We first define a type sgm
that specifies a segment of an
underlying one-dimensional array of values:
.. literalinclude:: src/quick_sort.fut :lines: 25-25
At top-level, the function qsort
is defined as follows, assuming a
function step
of type (t -> t -> bool) -> *[n]t -> []sgm ->
(*[n]t,[]sgm)
:
.. literalinclude:: src/quick_sort.fut :lines: 89-93
The step
function is called initially with the array to be sorted
as argument together with a singleton array containing a segment
denoting the entire array to be sorted. The step
function is
called iteratively until the returned array of segments is empty. The
job of the step
function is to divide each segment into three new
segments based on pivot values found for each segment. After the step
function has reordered the values in the segments, the middle segment
(containing values equal to a pivot) need not be dealt with again in
the further process. A new array of segment descriptors is then
defined and after removing empty segment descriptors, the resulting
array of non-empty segment descriptors is returned by the step
function together with the reordered value array.

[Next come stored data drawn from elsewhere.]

-- ==== Sys2Proof/Laws/Ops.lean ====
section
/-! SUPPORT. The frame of the shared operations: one lemma per field of State that an operation leaves alone, and per
field of the collector, of Warden, of the host window and of the mailbox that it does not write. -/

namespace Sys2Proof.Machine
open Sys2Proof

/-! ### armAlert -/

@[simp] theorem armAlert_pending (b : State) (s : State) : (armAlert b s).pending = s.pending := by
    unfold armAlert; simp only []; split <;> rfl
@[simp] theorem armAlert_dev (b : State) (s : State) : (armAlert b s).dev = s.dev := by
    unfold armAlert; simp only []; split <;> rfl
@[simp] theorem armAlert_boot (b : State) (s : State) : (armAlert b s).boot = s.boot := by
    unfold armAlert; simp only []; split <;> rfl
@[simp] theorem armAlert_aon (b : State) (s : State) : (armAlert b s).aon = s.aon := by
    unfold armAlert; simp only []; split <;> rfl
@[simp] theorem armAlert_clk (b : State) (s : State) : (armAlert b s).clk = s.clk := by
    unfold armAlert; simp only []; split <;> rfl
@[simp] theorem armAlert_wires (b : State) (s : State) : (armAlert b s).wires = s.wires := by
    unfold armAlert; simp only []; split <;> rfl
@[simp] theorem armAlert_tb (b : State) (s : State) : (armAlert b s).tb = s.tb := by
    unfold armAlert; simp only []; split <;> rfl
@[simp] theorem armAlert_tbRuns (b : State) (s : State) : (armAlert b s).tbRuns = s.tbRuns := by
    unfold armAlert; simp only []; split <;> rfl
@[simp] theorem armAlert_lastFrame (b : State) (s : State) : (armAlert b s).lastFrame = s.lastFrame := by
    unfold armAlert; simp only []; split <;> rfl
@[simp] theorem armAlert_free (b : State) (s : State) : (armAlert b s).free = s.free := by
    unfold armAlert; simp only []; split <;> rfl
@[simp] theorem armAlert_ride (b : State) (s : State) : (armAlert b s).ride = s.ride := by
    unfold armAlert; simp only []; split <;> rfl
@[simp] theorem armAlert_tap (b : State) (s : State) : (armAlert b s).tap = s.tap := by
    unfold armAlert; simp only []; split <;> rfl
@[simp] theorem armAlert_chan (b : State) (s : State) : (armAlert b s).chan = s.chan := by
    unfold armAlert; simp only []; split <;> rfl
@[simp] theorem armAlert_phase (b : State) (s : State) : (armAlert b s).phase = s.phase := by
    unfold armAlert; simp only []; split <;> rfl
@[simp] theorem armAlert_src (b : State) (s : State) : (armAlert b s).src = s.src := by
    unfold armAlert; simp only []; split <;> rfl
@[simp] theorem armAlert_bat (b : State) (s : State) : (armAlert b s).bat = s.bat := by
    unfold armAlert; simp only []; split <;> rfl
@[simp] theorem armAlert_usb (b : State) (s : State) : (armAlert b s).usb = s.usb := by
    unfold armAlert; simp only []; split <;> rfl
@[simp] theorem armAlert_load (b : State) (s : State) : (armAlert b s).load = s.load := by
    unfold armAlert; simp only []; split <;> rfl
@[simp] theorem armAlert_vcc (b : State) (s : State) : (armAlert b s).vcc = s.vcc := by
    unfold armAlert; simp only []; split <;> rfl
@[simp] theorem armAlert_vdrv (b : State) (s : State) : (armAlert b s).vdrv = s.vdrv := by
    unfold armAlert; simp only []; split <;> rfl
@[simp] theorem armAlert_sapling (b : State) (s : State) : (armAlert b s).sapling = s.sapling := by
    unfold armAlert; simp only []; split <;> rfl
@[simp] theorem armAlert_group (b : State) (s : State) : (armAlert b s).group = s.group := by
    unfold armAlert; simp only []; split <;> rfl
@[simp] theorem armAlert_conv (b : State) (s : State) : (armAlert b s).conv = s.conv := by
    unfold armAlert; simp only []; split <;> rfl
@[simp] theorem armAlert_therm (b : State) (s : State) : (armAlert b s).therm = s.therm := by
    unfold armAlert; simp only []; split <;> rfl
@[simp] theorem armAlert_eng (b : State) (s : State) : (armAlert b s).eng = s.eng := by
    unfold armAlert; simp only []; split <;> rfl
@[simp] theorem armAlert_ring (b : State) (s : State) : (armAlert b s).ring = s.ring := by
    unfold armAlert; simp only []; split <;> rfl
@[simp] theorem armAlert_fc (b : State) (s : State) : (armAlert b s).fc = s.fc := by
    unfold armAlert; simp only []; split <;> rfl
@[simp] theorem armAlert_warden (b : State) (s : State) : (armAlert b s).warden = s.warden := by
    unfold armAlert; simp only []; split <;> rfl
@[simp] theorem armAlert_host_released (b : State) (s : State) : (armAlert b s).host.released = s.host.released := by
    unfold armAlert; simp only []; split <;> rfl
@[simp] theorem armAlert_host_haddr (b : State) (s : State) : (armAlert b s).host.haddr = s.host.haddr := by
    unfold armAlert; simp only []; split <;> rfl
@[simp] theorem armAlert_host_pointer (b : State) (s : State) : (armAlert b s).host.pointer = s.host.pointer := by
    unfold armAlert; simp only []; split <;> rfl
@[simp] theorem armAlert_host_frameErr (b : State) (s : State) : (armAlert b s).host.frameErr = s.host.frameErr := by
    unfold armAlert; simp only []; split <;> rfl
@[simp] theorem armAlert_host_busErr (b : State) (s : State) : (armAlert b s).host.busErr = s.host.busErr := by
    unfold armAlert; simp only []; split <;> rfl
@[simp] theorem armAlert_host_hostErr (b : State) (s : State) : (armAlert b s).host.hostErr = s.host.hostErr := by
    unfold armAlert; simp only []; split <;> rfl
@[simp] theorem armAlert_host_spiErr (b : State) (s : State) : (armAlert b s).host.spiErr = s.host.spiErr := by
    unfold armAlert; simp only []; split <;> rfl
@[simp] theorem armAlert_host_hbusErr (b : State) (s : State) : (armAlert b s).host.hbusErr = s.host.hbusErr := by
    unfold armAlert; simp only []; split <;> rfl
@[simp] theorem armAlert_host_spiProto (b : State) (s : State) : (armAlert b s).host.spiProto = s.host.spiProto := by
    unfold armAlert; simp only []; split <;> rfl
@[simp] theorem armAlert_host_hbusProto (b : State) (s : State) : (armAlert b s).host.hbusProto = s.host.hbusProto := by
    unfold armAlert; simp only []; split <;> rfl
@[simp] theorem armAlert_host_tbHiSpi (b : State) (s : State) : (armAlert b s).host.tbHiSpi = s.host.tbHiSpi := by
    unfold armAlert; simp only []; split <;> rfl
@[simp] theorem armAlert_host_tbHiHbus (b : State) (s : State) : (armAlert b s).host.tbHiHbus = s.host.tbHiHbus := by
    unfold armAlert; simp only []; split <;> rfl
@[simp] theorem armAlert_host_feHiSpi (b : State) (s : State) : (armAlert b s).host.feHiSpi = s.host.feHiSpi := by
    unfold armAlert; simp only []; split <;> rfl
@[simp] theorem armAlert_host_feHiHbus (b : State) (s : State) : (armAlert b s).host.feHiHbus = s.host.feHiHbus := by
    unfold armAlert; simp only []; split <;> rfl
@[simp] theorem armAlert_host_scratch (b : State) (s : State) : (armAlert b s).host.scratch = s.host.scratch := by
    unfold armAlert; simp only []; split <;> rfl
@[simp] theorem armAlert_host_intPend (b : State) (s : State) : (armAlert b s).host.intPend = s.host.intPend := by
    unfold armAlert; simp only []; split <;> rfl
@[simp] theorem armAlert_host_irqEn (b : State) (s : State) : (armAlert b s).host.irqEn = s.host.irqEn := by
    unfold armAlert; simp only []; split <;> rfl
@[simp] theorem armAlert_host_alertEn (b : State) (s : State) : (armAlert b s).host.alertEn = s.host.alertEn := by
    unfold armAlert; simp only []; split <;> rfl
@[simp] theorem armAlert_host_irqDue (b : State) (s : State) : (armAlert b s).host.irqDue = s.host.irqDue := by
    unfold armAlert; simp only []; split <;> rfl
@[simp] theorem armAlert_host_alertDue (b : State) (s : State) : (armAlert b s).host.alertDue = s.host.alertDue := by
    unfold armAlert; simp only []; split <;> rfl
@[simp] theorem armAlert_host_out (b : State) (s : State) : (armAlert b s).host.out = s.host.out := by
    unfold armAlert; simp only []; split <;> rfl
@[simp] theorem armAlert_host_acks (b : State) (s : State) : (armAlert b s).host.acks = s.host.acks := by
    unfold armAlert; simp only []; split <;> rfl
@[simp] theorem armAlert_mbox (b : State) (s : State) : (armAlert b s).mbox = s.mbox := by
    unfold armAlert; simp only []; split <;> rfl
@[simp] theorem armAlert_par (b : State) (s : State) : (armAlert b s).par = s.par := by
    unfold armAlert; simp only []; split <;> rfl
@[simp] theorem armAlert_otp (b : State) (s : State) : (armAlert b s).otp = s.otp := by
    unfold armAlert; simp only []; split <;> rfl
@[simp] theorem armAlert_snap (b : State) (s : State) : (armAlert b s).snap = s.snap := by
    unfold armAlert; simp only []; split <;> rfl
@[simp] theorem armAlert_stby (b : State) (s : State) : (armAlert b s).stby = s.stby := by
    unfold armAlert; simp only []; split <;> rfl
@[simp] theorem armAlert_sbus (b : State) (s : State) : (armAlert b s).sbus = s.sbus := by
    unfold armAlert; simp only []; split <;> rfl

Before we can define the step
function, we first define a few
helper functions. Using the functions segmented_iota
and
segmented_replicate
, defined earlier, we can define a function for
finding all the indexes represented by an array of segments:
.. literalinclude:: src/quick_sort.fut :lines: 28-33
We also define a function info
that, given an ordering function
and two elements, returns -1
if the first element is less than the
second element, 0
if the elements are identical, and 1
if the
first element is greater than the second element:
.. literalinclude:: src/quick_sort.fut :lines: 14-16
The following two functions tripit
and tripadd
are used for
converting the classification of elements into subsegments:
.. literalinclude:: src/quick_sort.fut :lines: 18-23
We can now define the function step
that, besides from an ordering
function, takes as arguments (1) the array containing values and (2) an
array of segments to be sorted. The function returns a pair of a
reordered array of values and a new array of segments to be
sorted:
.. literalinclude:: src/quick_sort.fut :lines: 35-79
The algorithm has best case work complexity O(n) (when all elements are identical), worst case work complexity O(n^2), and an average case work complexity of O(n \log n). It has best depth complexity O(1), worst depth complexity O(n) and average depth complexity O(\log n).